The risks posed by exposure to chemical and environmental agents are related to the level of exposure, the intrinsic potency of the agent, and the susceptibility of the person exposed. In general, the highest exposures are in patients receiving potent drugs or radiation as medical treatments and in workers manufacturing or cleaning up chemicals in various operations. Therefore, it is logical and efficient to investigate potential risks to human health in patients and in workers with known exposures to specific agents. Studies of risks to the general population from contamination of groundwater or from air pollution, consumer products, or hazardous waste sites are far more difficult to conduct because the levels of exposure are typically much lower and thus the likelihood of identifying adverse effects is significantly reduced. In addition, although chemical exposures may cause immediate toxicity to the skin, eyes, lungs, heart, liver, nervous system, reproductive organs, or other target sites in the body, some effects may be unrecognized at first, including mutations in specific genes that may eventually lead to cancer or birth defects. Repeated exposures at relatively low doses also may have cumulative toxic effects that are difficult to identify. The challenge of establishing that impairment of brain function can result from lead exposure, for example, illustrates the difficulty of assessing the role of chronic, low-level environmental exposures in disease.

These considerations highlight the importance of ecogenetic research combining careful exposure-assessment studies with investigations of genetic influences on disease. Such a multidisciplinary approach is being explored in a coordinated manner through the Environmental Genome Project (EGP), a research initiative supported by the National Institute of Environmental Health Sciences, a component of the National Institutes of Health. The goals of the EGP are to: (1) identify some of the more common genetic differences between individuals that appear to affect response to environmental hazards; (2) conduct epidemiological studies investigating the role of gene-environment interactions in the development of common diseases like asthma, cancer, and heart disease; and (3) promote the use of information regarding gene-environment interactions in public health initiatives.

The EGP will develop in several stages. In the first phase of the project, experts will identify a set of approximately 500 genes that appear to play a role in the development of environmentally-induced diseases. These will include xenobiotic metabolism and detoxification genes, DNA repair genes, signal transduction genes, and genes involved in oxidative processes. Having identified a set of genes that appear to be involved in environmental response, the second phase of the project will catalogue common genetic differences in these genes—differences that may affect the functioning of the associated enzymes. Finally, in the third phase of the EGP, researchers will study the biological implications of these genetic differences using functional assays and population-based studies of gene-environment interactions. Organizers of the project expect that the first two phases of the EGP will be completed in late 2004. The third phase of the project will require significantly more time to complete, however, and will involve numerous epidemiological studies conducted over the next ten to twenty years.

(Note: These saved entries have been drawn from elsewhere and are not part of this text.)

-- ==== Sys2Proof/Certificates/Slice0/Obligations.lean ====
section
/-! DEFINITION. The statements for the provers. Most of them give, for each instruction that they name, the whole next
state that it answers when its checks pass. -/

open Sys2Proof Sys2Proof.Machine

/-! Scalar instructions. -/

/-- The results of the register forms of the integer instructions, for every state and all registers, x0 among them. -/
def Obligations.IntegerRegisterResults : Prop :=
  ∀ (s : State) (d a b : Reg),
    let x := s.x a
    let y := s.x b
    let n := y.toNat % 32
    let width := min (y.toNat / 256 % 64) 32
    ∀ e ∈ ([
      (.add d a b, x + y), (.sub d a b, x - y), (.and d a b, x &&& y), (.or d a b, x ||| y), (.xor d a b, x ^^^ y),
      (.andn d a b, x &&& ~~~y), (.sll d a b, x <<< n), (.srl d a b, x >>> n), (.sra d a b, x.sshiftRight n),
      (.rol d a b, (x <<< n) ||| (x >>> (32 - n))),
      (.slt d a b, if x.toInt < y.toInt then 1 else 0), (.sltu d a b, if x.toNat < y.toNat then 1 else 0),
      (.min d a b, if x.toInt ≤ y.toInt then x else y), (.max d a b, if y.toInt ≤ x.toInt then x else y),
      (.minu d a b, if x.toNat ≤ y.toNat then x else y), (.maxu d a b, if y.toNat ≤ x.toNat then x else y),
      (.mul d a b, x * y), (.mulh d a b, (x.signExtend 64 * y.signExtend 64).extractLsb' 32 32),
      (.mulhu d a b, (x.setWidth 64 * y.setWidth 64).extractLsb' 32 32),
      (.bfx d a b, (x >>> n) &&& BitVec.ofNat 32 (2 ^ width - 1)),
      (.bfi d a b, (s.x d &&& ~~~BitVec.ofNat 32 ((2 ^ width - 1) * 2 ^ n)) |||
        ((x <<< n) &&& BitVec.ofNat 32 ((2 ^ width - 1) * 2 ^ n)))] : List WordResult),
      Admitted e.1 s → Retires e.1 s (s.setX d e.2)

/-- Division and remainder: a zero divisor gives all ones and the dividend, the one overflowing quotient wraps, and quotient
times divisor plus remainder is the dividend for every operand pair (R369, R434). -/
def Obligations.DivisionResults : Prop :=
  (∀ (s : State) (d a b : Reg),
    let x := s.x a
    let y := s.x b
    ∀ e ∈ ([
      (.div d a b, if y = 0 then BitVec.allOnes 32 else x.sdiv y), (.rem d a b, x.srem y),
      (.divu d a b, if y = 0 then BitVec.allOnes 32 else BitVec.ofNat 32 (x.toNat / y.toNat)),
      (.remu d a b, BitVec.ofNat 32 (x.toNat % y.toNat))] : List WordResult),
      Admitted e.1 s → Retires e.1 s (s.setX d e.2)) ∧
    ∀ x y : Word, divWord x y * y + remWord x y = x ∧ divuWord x y * y + remuWord x y = x

/-- The results of the forms with one source register and of the immediate forms: an immediate is sign- or zero-extended, or
widened to 32 bits by a prefix of KIND 00 whose payload gives the upper half (R73, R345). -/
def Obligations.UnaryAndImmediateResults : Prop :=
  ∀ (s : State) (d a h : Reg) (i : BitVec 16),
    let x := s.x a
    let wide (p : Word) : Word := p.extractLsb' 0 16 ++ i
    let prefixed := s.th.pfx.bind fun p => if p.extractLsb' 24 2 = 0 then some (wide p) else none
    let sx := prefixed.getD (i.signExtend 32)
    let zx := prefixed.getD (i.setWidth 32)
    ∀ e ∈ ([
      (.addi d a i, x + sx), (.andi d a i, x &&& zx), (.ori d a i, x ||| zx), (.xori d a i, x ^^^ zx),
      (.slti d a i, if x.toInt < sx.toInt then 1 else 0), (.sltiu d a i, if x.toNat < sx.toNat then 1 else 0),
      (.clz d a, x.clz), (.ctz d a, x.ctz), (.popc d a, x.cpop), (.sextB d a, (x.setWidth 8).signExtend 32),
      (.sextH d a, (x.setWidth 16).signExtend 32), (.zextB d a, x &&& 0xFF), (.zextH d a, x &&& 0xFFFF),
      (.lui d i, i.setWidth 32 <<< 16), (.slli d a h, x <<< h.toNat), (.srli d a h, x >>> h.toNat),
      (.srai d a h, x.sshiftRight h.toNat)] : List WordResult),
      Admitted e.1 s → Retires e.1 s (s.setX d e.2)

/-- The results of the pair instructions, all 64 bits, the path byte among them (R370, R428, R456). -/
def Obligations.PairResults : Prop :=
  ∀ (s : State) (d a b : Reg) (i : BitVec 16),
    ∀ e ∈ ([
      (.addp d a b, s.p a + (s.x b).signExtend 64), (.subp d a b, s.p a - s.p b), (.movp d a, s.p a),
      (.addpi d a i, s.p a + (s.immS i).signExtend 64)] : List (Instr × Dword)),
      Admitted e.1 s → Retires e.1 s (s.setP d e.2)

Since many of the genes believed to play an important role in how humans respond to environmental hazards appear to affect health only in the presence of specific environmental exposures, deciphering the relationships that exist between genetic variants and individual response has the potential to improve public health significantly. Identifying those persons most at risk, for example, and encouraging them to avoid those environmental hazards to which they are most susceptible, may help prevent or delay disease onset in large segments of the population without pharmacological interventions. In addition, projects like the EGP might eventually lead to:

1. more accurate estimates of disease risks;

2. targeted disease-prevention strategies or medical-

monitoring programs to detect disease earlier;

3. pharmaceutical products with fewer adverse effects; and

4. a better understanding of biological mechanisms of disease.

A great deal of work will need to be done to elucidate specific genetic risk profiles for environmentally-induced diseases as we move into the era of genetic medicine. In the meantime, both the population-wide approach that emphasizes environmental measures and the genetic approach that aims to identify individuals at increased risk are likely to be advocated. It is certainly prudent, for example, that everyone follow a diet that avoids excess fat, cholesterol, and salt. At the same time, genetic tests may soon be able to identify those persons at highest risk of developing coronary heart disease and high blood pressure. Taken together, these two strategies may provide a powerful approach to encouraging individuals to change their diets and lifestyles in ways that promote good health.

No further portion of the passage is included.